Complete these steps in order to reset the WLCM to factory default settings:
1.      Go to the CLI on the ISR and enter this command:
2811ISR#service-module wlan-controller slot/port reset
This command performs a hardware reset on the WLCM. When this command is issued, the user is prompted to confirm the reset. When the user presses Enter, the reset begins.
This output shows an example:
2811ISR#service-module wlan-controller 2/0 reset
Use reset only to recover from shutdown or failed state
Warning: May lose data on the hard disc!
Do you want to reset?[confirm]
Trying to reset Service Module wlan-controller2/0.
[Resuming connection 1 to 192.168.11.1 ... ]
2.      When the reset begins, the console switches back to the ISR CLI. Press Enter in order to switch back to the WLCM CLI.
Note: The console switches back to the controller only if there is an open session that was previously established on the controller. If there is no open session on the controller, use the service-module wlan-controller 2/0 session command in order to open a new session on the controller.
When you session into the controller, the router might prompt you for a username and password to connect to the serial line if there is a default login authentication configured. This is the username and password for the router and not the controller. It does not give you the controller's User prompt until you press <cr> after you have entered the correct password. The Username prompt is for the router VTY and the User prompt is for sessioning into the controller. The first login is for the router, then <cr>, and the second login is for the controller.

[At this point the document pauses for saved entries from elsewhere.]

/-- An accepted command whose calls these are stops at the next of them that is not answered. -/
theorem runCommand_stops {op : BitVec 4} {p : Bool} {body : State → Res Unit} {s : State} {cs : List Call} {k : Nat}
    {c : PortCall} {cur : NodeIx} {d : Draw} {ds : List Draw} (hs : s.seq = .idle) (hp : p = true)
    (hb : StopsIn (body (s.withSeq .busy false)) (s.withSeq .busy false) cs) (hc : cs[k]? = some (c, cur))
    (hd : Ends s d) (hds : s.draws = List.replicate k .answer ++ d :: ds) :
    ∃ u, body (s.withSeq .busy false) = stopAt d c u ∧ runCommand op p body s = .next (stoppedAt d c u) ∧
      u.draws = ds ∧ u.cur = cur ∧ After (s.withSeq .busy false) (cs.take k) u := by
  obtain ⟨u, e, h1, h2, h3⟩ := hb k c cur d ds hc hd (answers_of_replicate hds)
    (by rw [State.withSeq_draws, hds, List.drop_left' (List.length_replicate ..)])
  refine ⟨u, e, ?_, h1, h2, h3⟩
  rw [hp, runCommand_idle hs, e, stopAt, stoppedAt]
  split <;> rfl

/-- So does a transfer. -/
theorem runTransfer_stops {body : State → Res Unit} {s : State} {cs : List Call} {k : Nat} {c : PortCall}
    {cur : NodeIx} {d : Draw} {ds : List Draw} (hs : s.seq = .idle) (hb : StopsIn (body s) s cs)
    (hc : cs[k]? = some (c, cur)) (hd : Ends s d) (hds : s.draws = List.replicate k .answer ++ d :: ds) :
    ∃ u, runTransfer body s = .next (stoppedAt d c (u.withSeq .busy false)) ∧ u.draws = ds ∧ u.cur = cur ∧
      After s (cs.take k) u := by
  obtain ⟨u, e, h1, h2, h3⟩ := hb k c cur d ds hc hd (answers_of_replicate hds)
    (by rw [hds, List.drop_left' (List.length_replicate ..)])
  refine ⟨u, ?_, h1, h2, h3⟩
  by_cases h : d = .silent
  · simp only [runTransfer, hs, e, stopAt, stoppedAt, if_pos h]
  · simp only [runTransfer, hs, e, stopAt, stoppedAt, if_neg h]
    cases c <;> rfl

/-- REWIND's one call (R172). -/
theorem rewindBody_stops (s : State) : StopsIn (rewindBody s) s (calls s [.rewind]) := by
  intro k c cur d ds hc hd _ hds
  cases k with
  | zero =>
    simp only [calls, List.map_cons, List.getElem?_cons_zero, Option.some.injEq, Prod.mk.injEq] at hc
    obtain ⟨rfl, rfl⟩ := hc
    refine ⟨s.withDraws ds, ?_, rfl, rfl, rfl, by simp [bitsSent], rfl⟩
    obtain rfl | ⟨rfl, -⟩ := id hd
    · simp [rewindBody, srcRewind, takeDraw_ends hd hds, stopAt]
    · simp only [rewindBody, srcRewind, takeDraw_ends hd hds, stopAt]; rfl
  | succ k => simp [calls] at hc

end Sys2Proof.Machine
end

Router#service-module wlan-controller 1/0 session
 
Username:myusername
Password:*********
<cr>
User:wlcuser
Password:*******
 
(Cisco Controller)>
Note: In order to check if the router is configured for any default login authentication, check if the running configuration has any of the aaa authentication commands, such as aaa new-model or aaa authentication login default. Refer to General AAA Configuration for more information on these commands.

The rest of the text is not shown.